When finishing uploading a large number of objects constantly by cosbench, the objects number of bucket queried by radosgw-admin bucket stats --bucket=<bucket_name> is not consistent with its realistic objects number, searched by head_object API.

The cosbench, itself may not guarantee the ojects num, which was uploaded, consistent with the number we set. But it also exiting some objects, which cannot list by s3 API or swift API, could queried by head object API.

So, it can be preliminarily ascertain that there may exists a bug in the object index. When uploading a large number of objects constantly, the phenomenon discribed can be appeared with multi rgws to put.


Related issues

Related to rgw - Bug #22838: slave zone, `bucket stats`,the result of 'num_objects' is incorrect. Duplicate 01/31/2018

History

#1 Updated by Sage Weil almost 2 years ago

  • Project changed from Ceph to rgw
  • Category deleted (22)

#2 Updated by Yehuda Sadeh almost 2 years ago

  • Assignee set to Casey Bodley

#3 Updated by zhang sw almost 2 years ago

Add the test result:
each zone has one RGW with config
'rgw_num_rados_handles=2'. I use cosbench to upload 50,000 object ,
each object is 4M, the number of workers is 10.
After the data sync is finished(I use the command 'radosgw-admin
bucket sync status --bucket=<name>' and 'radosgw-admin sync status' to
check that)
Below is the bucket stats result:

Master zone:
[root@ceph36 ~]# radosgw-admin bucket stats --bucket=shard23 {
"bucket": "shard23",
"pool": "master.rgw.buckets.data",
"index_pool": "master.rgw.buckets.index",
"id": "cc3594b6-6282-421a-a3d5-3f7f3fa7efd0.702243.1",
"marker": "cc3594b6-6282-421a-a3d5-3f7f3fa7efd0.702243.1",
"owner": "zsw-test",
"ver": "0#50039,1#49964",
"master_ver": "0#0,1#0",
"mtime": "2016-12-16 10:58:56.174049",
"max_marker": "0#00000050038.56144.3,1#00000049963.56109.3",
"usage": {
"rgw.main": {
"size_kb": 195300782,
"size_kb_actual": 195388276,
"num_objects": 50000
}
},
"bucket_quota": {
"enabled": false,
"max_size_kb": -1,
"max_objects": -1
}
}

Slave zone:
[root@ceph05 ~]# radosgw-admin bucket stats --bucket=shard23 {
"bucket": "shard23",
"pool": "slave.rgw.buckets.data",
"index_pool": "slave.rgw.buckets.index",
"id": "cc3594b6-6282-421a-a3d5-3f7f3fa7efd0.702243.1",
"marker": "cc3594b6-6282-421a-a3d5-3f7f3fa7efd0.702243.1",
"owner": "zsw-test",
"ver": "0#51172,1#51070",
"master_ver": "0#0,1#0",
"mtime": "2016-12-16 10:58:56.174049",
"max_marker": "0#00000051171.112193.3,1#00000051069.79607.3",
"usage": {
"rgw.main": {
"size_kb": 194769532,
"size_kb_actual": 194856788,
"num_objects": 49861
}
},
"bucket_quota": {
"enabled": false,
"max_size_kb": -1,
"max_objects": -1
}
}

We can see that in slave zone, object number in bucket stats is less
than master.
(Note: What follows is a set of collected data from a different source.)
/-- With the island clock: SAFE_BRAKE_SLOT of an output off whose conditions held at the latest mark, in SERVICE without a latched device
reaction, energises both sides, the high side to be tested first; one that lacks any of these is off. While the device watches its
read-backs, SB_READBACK of an enabled output outside a pulse, without RBFLT, that differs from a command sets RBFLT and turns the output
off. In the strides that the SMC works in, SB_TEST_PULSE of a released output turns off the side to be tested, with RELEASED 0 and TESTING
1. SB_TEST_PULSE_END that reads 0 energises both sides, raises TESTCNT and tests the other side next; one that reads 1 sets TESTFLT and
turns the output off. SB_FAULT_CLEAR, while the cores run (R33: from SELFTEST to RECOVERY, outside SAVE and reset), of both faults clears
them with commands and readbacks 0, and leaves them with a readback at 1. Rests on: 08_safety_channel.md R216, R217, R218. -/
def Obligations.SafeBrakesFollowTheirConditions : Prop :=
  (∀ (n : Fin 8) (s : State), s.saf.islandClk = true → (s.brk n).cond = true → s.dev.st = .service → isSet s F.SAF_STAT_DVLAT = false → sbOn s n = false →
      Completes (.safeBrakeSlot n) s fun t => isSet t (F.SAF_SB_STAT_RELEASED n) = true ∧ isSet t (F.SAF_SB_STAT_CMDH n) = true ∧
        isSet t (F.SAF_SB_STAT_CMDL n) = true ∧ (t.brk n).testHi = true) ∧
    (∀ (n : Fin 8) (s : State), s.saf.islandClk = true → ((s.brk n).cond = false ∨ s.dev.st ≠ .service ∨ isSet s F.SAF_STAT_DVLAT = true) →
      Completes (.safeBrakeSlot n) s fun t => isSet t (F.SAF_SB_STAT_RELEASED n) = false ∧ isSet t (F.SAF_SB_STAT_CMDH n) = false ∧
        isSet t (F.SAF_SB_STAT_CMDL n) = false ∧ isSet t (F.SAF_SB_STAT_TESTING n) = false) ∧
    (∀ (n : Fin 8) (h l : Bool) (s : State), monitored s = true → isSet s (F.SAF_SB_CFG_EN n) = true → isSet s (F.SAF_SB_STAT_TESTING n) = false →
      isSet s (F.SAF_SB_STAT_RBFLT n) = false → (h ≠ isSet s (F.SAF_SB_STAT_CMDH n) ∨ l ≠ isSet s (F.SAF_SB_STAT_CMDL n)) →
      Completes (.sbReadback n h l) s fun t => isSet t (F.SAF_SB_STAT_RBFLT n) = true ∧ isSet t (F.SAF_SB_STAT_CMDH n) = false ∧
        isSet t (F.SAF_SB_STAT_CMDL n) = false ∧ isSet t (F.SAF_SB_STAT_RELEASED n) = false) ∧
    (∀ (n : Fin 8) (s : State), smcStrides s = true → isSet s (F.SAF_SB_STAT_RELEASED n) = true →
      Completes (.sbTestPulse n) s fun t => isSet t (F.SAF_SB_STAT_RELEASED n) = false ∧ isSet t (F.SAF_SB_STAT_TESTING n) = true ∧
        isSet t (F.SAF_SB_STAT_CMDH n) = (isSet s (F.SAF_SB_STAT_CMDH n) && !(s.brk n).testHi) ∧
        isSet t (F.SAF_SB_STAT_CMDL n) = (isSet s (F.SAF_SB_STAT_CMDL n) && (s.brk n).testHi)) ∧
    (∀ (n : Fin 8) (s : State), smcStrides s = true → isSet s (F.SAF_SB_STAT_TESTING n) = true →
      Completes (.sbTestPulseEnd n false) s (fun t => isSet t (F.SAF_SB_STAT_RELEASED n) = true ∧ isSet t (F.SAF_SB_STAT_TESTING n) = false ∧
        isSet t (F.SAF_SB_STAT_CMDH n) = true ∧ isSet t (F.SAF_SB_STAT_CMDL n) = true ∧
        (t.brk n).testHi = !(s.brk n).testHi ∧
        rd t (F.SAF_SB_STAT_TESTCNT n) = (rd s (F.SAF_SB_STAT_TESTCNT n) + 1) % 2 ^ (F.SAF_SB_STAT_TESTCNT n).w) ∧
      Completes (.sbTestPulseEnd n true) s (fun t => isSet t (F.SAF_SB_STAT_TESTFLT n) = true ∧ isSet t (F.SAF_SB_STAT_CMDH n) = false ∧
        isSet t (F.SAF_SB_STAT_CMDL n) = false ∧ isSet t (F.SAF_SB_STAT_RELEASED n) = false)) ∧
    (∀ (n : Fin 8) (s : State), coresRun s = true → isSet s (F.SAF_SB_STAT_CMDH n) = false → isSet s (F.SAF_SB_STAT_CMDL n) = false →
      Completes (.sbFaultClear n 0x60 false false) s (fun t => isSet t (F.SAF_SB_STAT_TESTFLT n) = false ∧ isSet t (F.SAF_SB_STAT_RBFLT n) = false) ∧
      Completes (.sbFaultClear n 0x60 true false) s (fun t => isSet t (F.SAF_SB_STAT_TESTFLT n) = isSet s (F.SAF_SB_STAT_TESTFLT n) ∧
        isSet t (F.SAF_SB_STAT_RBFLT n) = isSet s (F.SAF_SB_STAT_RBFLT n)))
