/-! ### POWERUP -/

/-- The parity words lie behind the start cause, which they leave alone. -/
theorem parityWords_reg {p : Nat} (h : p < 0x0D0100) (l : List (Fin 64)) (s : State) : (each parityWord l s).reg p = s.reg p := by
  refine each_keep (fun u : State => u.reg p) parityWord (fun i u => ?_) l s
  refine (logFault_reg_below (by omega) _ _ _ _ _).trans ?_
  rw [reg_setReg, if_neg (by omega)]
theorem parityWords_dev (l : List (Fin 64)) (s : State) : (each parityWord l s).dev = s.dev :=
  each_keep State.dev parityWord (fun _ _ => logFault_dev _ _ _ _ _) l s
theorem parityWords_pwr (l : List (Fin 64)) (s : State) : (each parityWord l s).pwr = s.pwr :=
  each_keep State.pwr parityWord (fun _ _ => logFault_pwr _ _ _ _ _) l s

/-- The device in SELFTEST with every rail good. -/
def railsGood (s : State) : State :=
  setSt .selftest (s.setPwr { s.pwr with lowRails := 0, vcoreBad := false, vcoreOut := false, railsOff := false })
/-- The cause of the start shown and logged. -/
def causeShown (c : Nat) (s : State) : State :=
  let m := s.pwr.wkmask
  let s := wr F.PWR_STARTCAUSE_CAUSE c (wr F.PWR_STARTCAUSE_WKMASK m s)
  let s := logFault 0x0D04 0 0 (c + 8 * m) s
  if s.pwr.stuck then logFault 0x0D03 0 1 (rd s F.PWR_RESETREC_HOLD) s else s
theorem causeShown_dev (c : Nat) (s : State) : (causeShown c s).dev = s.dev := by
  unfold causeShown
  dsimp only
  split <;> simp only [logFault_dev, wr_dev]
theorem causeShown_cause {c : Nat} (h : c < 8) (s : State) : rd (causeShown c s) F.PWR_STARTCAUSE_CAUSE = c := by
  have shown : ∀ u, rd (logFault 0x0D04 0 0 (c + 8 * s.pwr.wkmask) (wr F.PWR_STARTCAUSE_CAUSE c u)) F.PWR_STARTCAUSE_CAUSE = c := fun u =>
    (rd_of_reg (logFault_reg_below (by decide) _ _ _ _ _)).trans ((rd_wr_same _ _ _ (by decide)).trans (Nat.mod_eq_of_lt h))
  unfold causeShown
  dsimp only
  split
  · exact (rd_of_reg (logFault_reg_below (by decide) _ _ _ _ _)).trans (shown _)
  · exact shown _

theorem startCause_of_cons {s : State} {c : Nat} {l : List Nat} (h : bitsOf s.pwr.causes 7 = c :: l) : startCause s = (c, s) := by
  unfold startCause
  rw [h]
  rfl
theorem powerupComplete_good {s : State} (hst : s.dev.st = .powerup) (hh : held s = false) {c : Nat} {l : List Nat}
    (hc : bitsOf s.pwr.causes 7 = c :: l) (bad : List (Fin 64)) : exec (.powerupComplete ⟨bad, false⟩) s =
      let u := causeShown c (railsGood s)
      done (each parityWord bad (u.setPwr { u.pwr with causes := 0, wkmask := 0, stuck := false })) := by
  have cause : startCause (railsGood s) = (c, railsGood s) := startCause_of_cons hc
  change execPowerupComplete _ s = _
  unfold execPowerupComplete
  rw [if_neg (by simp [hst, hh]), if_neg Bool.false_ne_true]
  change (let (c, s) := startCause (railsGood s)
    done (each parityWord bad ((causeShown c s).setPwr { (causeShown c s).pwr with causes := 0, wkmask := 0, stuck := false }))) = _
  rw [cause]

theorem powerupComplete_otp {s : State} (hst : s.dev.st = .powerup) (hh : held s = false) (bad : List (Fin 64)) :
    exec (.powerupComplete ⟨bad, true⟩) s = done (modDev (fun d => { d with testHold := true }) s) := by
  change execPowerupComplete _ s = _
  unfold execPowerupComplete
  rw [if_neg (by simp [hst, hh]), if_pos rfl]

/-! ### SELFTEST -/

section
variable {s t : State} (hm : t.mem = s.mem)
include hm
theorem mramRec_of_mem (b : Nat) : mramRec t b = mramRec s b := by simp only [mramRec, rdBytes, hm]
theorem recSeq_of_mem (b : Nat) : recSeq t b = recSeq s b := by simp only [recSeq, mramRec_of_mem hm]
theorem recWhy_of_store (hp : t.pwr.bad = s.pwr.bad) (b : Nat) : recWhy t b = recWhy s b := by simp only [recWhy, mramRec_of_mem hm, hp]
theorem newestRec_of_store (hp : t.pwr.bad = s.pwr.bad) : newestRec t = newestRec s := by
  simp only [newestRec, recSeq_of_mem hm, recWhy_of_store hm hp]
end

/-- The banks without a valid record logged, bank 0 first (R380). -/
def badBanks (s : State) : State :=
  each (fun b s => let w := recWhy s b; if w = 0 ∨ w = 4 then s else logFault 0x0C01 b 1 w s) [0, 1] s
/-- What one bank's log leaves unchanged, the logs of both do. -/
theorem badBanks_keep {β : Type} (g : State → β) (h : ∀ code src c data u, g (logFault code src c data u) = g u) (s : State) : g (badBanks s) = g s :=
  each_keep g _ (fun b u => by dsimp only; split; exacts [rfl, h _ _ _ _ _]) _ s
theorem badBanks_newestRec (s : State) : newestRec (badBanks s) = newestRec s :=
  newestRec_of_store (badBanks_keep State.mem (fun _ _ _ _ _ => logFault_mem _ _ _ _ _) s)
    (badBanks_keep (·.pwr.bad) (fun _ _ _ _ _ => congrArg Pwr.bad (logFault_pwr _ _ _ _ _)) s)

/-- The counters of a start: those of the record taken and the start's own (Table 14.2). -/
def countersTaken (s : State) (base : List Nat) : List Nat :=
  (List.range 8).map fun i =>
    satAdd 0xFFFFFFFF (base.getD i 0) (s.pwr.counters.getD i 0 + (if i = 0 ∨ (i = 6 ∧ rd s F.PWR_STARTCAUSE_CAUSE = 3) then 1 else 0))
/-- No record taken. -/
def noneTaken (s : State) : State :=
  logFault 0x0C02 0 0 0 (wr F.STS_STAT_RESTORED 0 (s.setPwr { s.pwr with taken := true, counters := countersTaken s [] }))
/-- The record of bank b taken. -/
def bankTaken (b : Nat) (s : State) : State :=
  let r := mramRec s b
  let n := min (field r 0x2C 2) 216
  let u := s.setPwr { s.pwr with taken := true, record := r, counters := countersTaken s ((List.range 8).map fun i => field r (0x40 + 4 * i) 4) }
  let u := u.setFlt { u.flt with prev := upto (fun i t => tset (fun _ => {}) t i (bytesEntry ((r.drop (0x280 + 16 * i)).take 16))) n [] }
  wr F.FLT_STAT_PREVN n (wr F.STS_STAT_RESTORED 1 (wr F.STS_START_SEQ (field r 4 4) u))
theorem recTake_none {s : State} (h : newestRec s = none) : recTake s = noneTaken (badBanks s) := by
  have hb := (badBanks_newestRec s).trans h
  unfold badBanks at hb
  unfold recTake noneTaken countersTaken badBanks
  dsimp only at hb ⊢
  rw [hb]
theorem recTake_some {s : State} {b : Nat} (h : newestRec s = some b) : recTake s = bankTaken b (badBanks s) := by
  have hb := (badBanks_newestRec s).trans h
  unfold badBanks at hb
  unfold recTake bankTaken countersTaken badBanks
  dsimp only at hb ⊢
  rw [hb]

section
variable {p : Nat} (h : p < 0x0F0000) (hs : p ≠ A.STS_STAT)
include h hs
theorem noneTaken_reg (s : State) : (noneTaken s).reg p = s.reg p := (logFault_reg_below h _ _ _ _ _).trans (reg_wr_other _ _ _ _ hs)
variable (hq : p ≠ A.STS_START)
include hq
theorem bankTaken_reg (b : Nat) (s : State) : (bankTaken b s).reg p = s.reg p := by
  unfold bankTaken
  dsimp only
  rw [reg_wr_other _ _ _ _ (show p ≠ A.FLT_STAT by unfold A.FLT_STAT; omega), reg_wr_other _ _ _ _ hs, reg_wr_other _ _ _ _ hq]
  rfl
theorem recTake_reg (s : State) : (recTake s).reg p = s.reg p := by
  have banks : (badBanks s).reg p = s.reg p := badBanks_keep (·.reg p) (fun _ _ _ _ u => logFault_reg_below h _ _ _ _ u) s
  rcases hn : newestRec s with _ | b
  · rw [recTake_none hn, noneTaken_reg h hs, banks]
  · rw [recTake_some hn, bankTaken_reg h hs hq, banks]
end
theorem recTake_taken (s : State) : (recTake s).pwr.taken = true := by
  rcases hn : newestRec s with _ | b
  · rw [recTake_none hn, noneTaken, logFault_pwr]
    rfl
  · rw [recTake_some hn]
    rfl
theorem recTake_restored (s : State) : isSet (recTake s) F.STS_STAT_RESTORED = (newestRec s).isSome := by
  rcases hn : newestRec s with _ | b
  · rw [recTake_none hn, noneTaken, isSet_of_rd (rd_of_reg (logFault_reg_below (by decide) _ _ _ _ _)), isSet, rd_wr_same _ _ _ (by decide)]
    rfl
  · rw [recTake_some hn, bankTaken]
    dsimp only
    rw [isSet, rd_wr_off _ _ _ _ (by decide), rd_wr_same _ _ _ (by decide)]
    rfl

/-- The result of a passed self-test shown, an item that failed in an earlier one logged. -/
def testPassed (r : SelfTestResult) (s : State) : State :=
  let i := rd s F.PWR_STFAILREC_ITEM
  let m := rd s F.PWR_STFAILREC_MEM
  let s := wr F.BST_STARTRES_PASS 31 (wr F.BST_STARTRES_DUR r.dur.toNat (wr F.BST_STARTRES_PREVFAIL i s))
  if i = 0 then s else logFault 0x0E0C i 1 m (wr F.PWR_STFAILREC_ITEM 0 (wr F.PWR_STFAILREC_MEM 0 s))
theorem testPassed_shown (r : SelfTestResult) (s : State) : rd (testPassed r s) F.BST_STARTRES_PASS = 31 ∧ rd (testPassed r s) F.BST_STARTRES_DUR = r.dur.toNat := by
  have shown : ∀ u, rd (wr F.BST_STARTRES_PASS 31 (wr F.BST_STARTRES_DUR r.dur.toNat u)) F.BST_STARTRES_PASS = 31 ∧
      rd (wr F.BST_STARTRES_PASS 31 (wr F.BST_STARTRES_DUR r.dur.toNat u)) F.BST_STARTRES_DUR = r.dur.toNat := fun u =>
    ⟨rd_wr_same _ _ _ (by decide), (rd_wr_disj _ _ _ _ (by decide) (by decide) (by decide)).trans
      ((rd_wr_same _ _ _ (by decide)).trans (Nat.mod_eq_of_lt r.dur.isLt))⟩
  have keep : ∀ i m u, (logFault 0x0E0C i 1 m (wr F.PWR_STFAILREC_ITEM 0 (wr F.PWR_STFAILREC_MEM 0 u))).reg A.BST_STARTRES = u.reg A.BST_STARTRES := fun i m u => by
    rw [logFault_reg_below (by decide), reg_wr_other _ _ _ _ (by decide), reg_wr_other _ _ _ _ (by decide)]
  unfold testPassed
  dsimp only
  split
  · exact shown _
  · rw [rd_of_reg (f := F.BST_STARTRES_PASS) (keep _ _ _), rd_of_reg (f := F.BST_STARTRES_DUR) (keep _ _ _)]
    exact shown _
theorem testPassed_store (r : SelfTestResult) (s : State) : (testPassed r s).mem = s.mem ∧ (testPassed r s).pwr = s.pwr := by
  unfold testPassed
  dsimp only
  split
  · exact ⟨rfl, rfl⟩
  · exact ⟨logFault_mem _ _ _ _ _, logFault_pwr _ _ _ _ _⟩

theorem selftestComplete_failed {r : SelfTestResult} {s : State} (hst : s.dev.st = .selftest) (hh : held s = false) (hi : r.item ≠ 0) :
    exec (.selftestComplete r) s =
      done (modDev (fun d => { d with testHold := true }) (wr F.PWR_STFAILREC_ITEM r.item.toNat (wr F.PWR_STFAILREC_MEM r.mem.toNat s))) := by
  change execSelftestComplete r s = _
  unfold execSelftestComplete
  rw [if_neg (by simp [hst, hh]), if_pos hi]
theorem selftestComplete_passed {r : SelfTestResult} {s : State} (hst : s.dev.st = .selftest) (hh : held s = false) (hi : r.item = 0) :
    exec (.selftestComplete r) s = done (setSt .load (recTake (testPassed r s))) := by
  change execSelftestComplete r s = _
  unfold execSelftestComplete
  rw [if_neg (by simp [hst, hh]), if_neg (not_not_intro hi)]
  rfl

/-- A device whose self-test holds it is held. -/
theorem held_of_testHold {s : State} (h : s.dev.testHold = true) : held s = true := by simp [held, h]

theorem setSt_st (st : DState) (s : State) : (setSt st s).dev.st = st := rfl

/-- Settles O48: POWERUP shows the lowest cause and the parity words behind it, a failed item holds the device, and a passed self-test takes the
newest record of a memory that its own entries leave alone. -/
theorem startsGoThroughSelftest : Obligations.StartsGoThroughSelftest := by
  unfold Obligations.StartsGoThroughSelftest
  refine ⟨fun c l bad s hst hh hc => ⟨_, powerupComplete_good hst hh hc bad, ?_, ?_, ?_⟩,
    fun bad s hst hh => ⟨_, powerupComplete_otp hst hh bad, ?_, held_of_testHold (by rw [flushLog_dev]; rfl)⟩,
    fun r s hst hh hi => ⟨_, selftestComplete_failed hst hh hi, held_of_testHold (by rw [flushLog_dev]; rfl), ?_, ?_, ?_⟩,
    fun r s hst hh hi => ⟨_, selftestComplete_passed hst hh hi, ?_, ?_, ?_, ?_, ?_⟩⟩
  · rw [flushLog_dev, parityWords_dev]
    exact congrArg Dev.st (causeShown_dev c (railsGood s))
  · have hlt : c < 7 := (mem_bitsOf.mp (hc ▸ List.mem_cons_self)).1
    rw [rd_flushLog (by decide), rd_of_reg (parityWords_reg (by decide) _ _)]
    exact causeShown_cause (by omega) _
  · rw [flushLog_pwr, parityWords_pwr]
    rfl
  · rw [flushLog_dev]
    exact hst
  · rw [flushLog_dev]
    exact hst
  · rw [rd_flushLog (by decide)]
    exact (rd_wr_same _ _ _ (by decide)).trans (Nat.mod_eq_of_lt r.item.isLt)
  · rw [rd_flushLog (by decide)]
    exact (rd_wr_disj _ _ _ _ (by decide) (by decide) (by decide)).trans ((rd_wr_same _ _ _ (by decide)).trans (Nat.mod_eq_of_lt r.mem.isLt))
  · rw [flushLog_dev, setSt_st]
  · rw [flushLog_pwr, setSt_pwr]
    exact recTake_taken _
  · rw [rd_flushLog (by decide), rd_of_reg (setSt_reg _ _ _), rd_of_reg (recTake_reg (by decide) (by decide) (by decide) _)]
    exact (testPassed_shown r s).1
  · rw [rd_flushLog (by decide), rd_of_reg (setSt_reg _ _ _), rd_of_reg (recTake_reg (by decide) (by decide) (by decide) _)]
    exact (testPassed_shown r s).2
  · obtain ⟨hm, hp⟩ := testPassed_store r s
    rw [isSet_of_rd (rd_flushLog (by decide) _), isSet_of_rd (rd_of_reg (setSt_reg _ _ _)), recTake_restored,
      newestRec_of_store hm (congrArg Pwr.bad hp)]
But if I use s3cmd to list the bucket in slave zone, the
result is right:
[root@ceph05 ~]# s3cmd ls s3://shard23 | wc -l
50000

And after I list the bucket with s3cmd, I use the bucket stats in
slave zone again:
[root@ceph05 ~]# radosgw-admin bucket stats --bucket=shard23 {
"bucket": "shard23",
"pool": "slave.rgw.buckets.data",
"index_pool": "slave.rgw.buckets.index",
"id": "cc3594b6-6282-421a-a3d5-3f7f3fa7efd0.702243.1",
"marker": "cc3594b6-6282-421a-a3d5-3f7f3fa7efd0.702243.1",
"owner": "zsw-test",
"ver": "0#51182,1#51079",
"master_ver": "0#0,1#0",
"mtime": "2016-12-16 10:58:56.174049",
"max_marker": "0#00000051181.112203.9,1#00000051078.79616.9",
"usage": {
"rgw.main": {
"size_kb": 194769532,
"size_kb_actual": 194856788,
"num_objects": 50000
}
},
"bucket_quota": {
"enabled": false,
"max_size_kb": -1,
"max_objects": -1
}
}

We can see that the num_objects is right now. (According to the code ,
list bucket will send the 'dir_suggest_changes' request to the osd. I
think this is why the number is right now.)
If each zone have two rgw with config 'rgw_num_rados_handles=1', the
difference between the bucket stats is smaller, from 10 to 40.
If each zone have one rgw with config 'rgw_num_rados_handles=1', the
bucket stats are same.

#4 Updated by Yehuda Sadeh over 1 year ago

  • Priority changed from Urgent to High

#5 Updated by Zhandong Guo over 1 year ago

Do we have plan to fix this?

#6 Updated by Casey Bodley over 1 year ago

Have not had a chance to reproduce. I will investigate and propose a fix.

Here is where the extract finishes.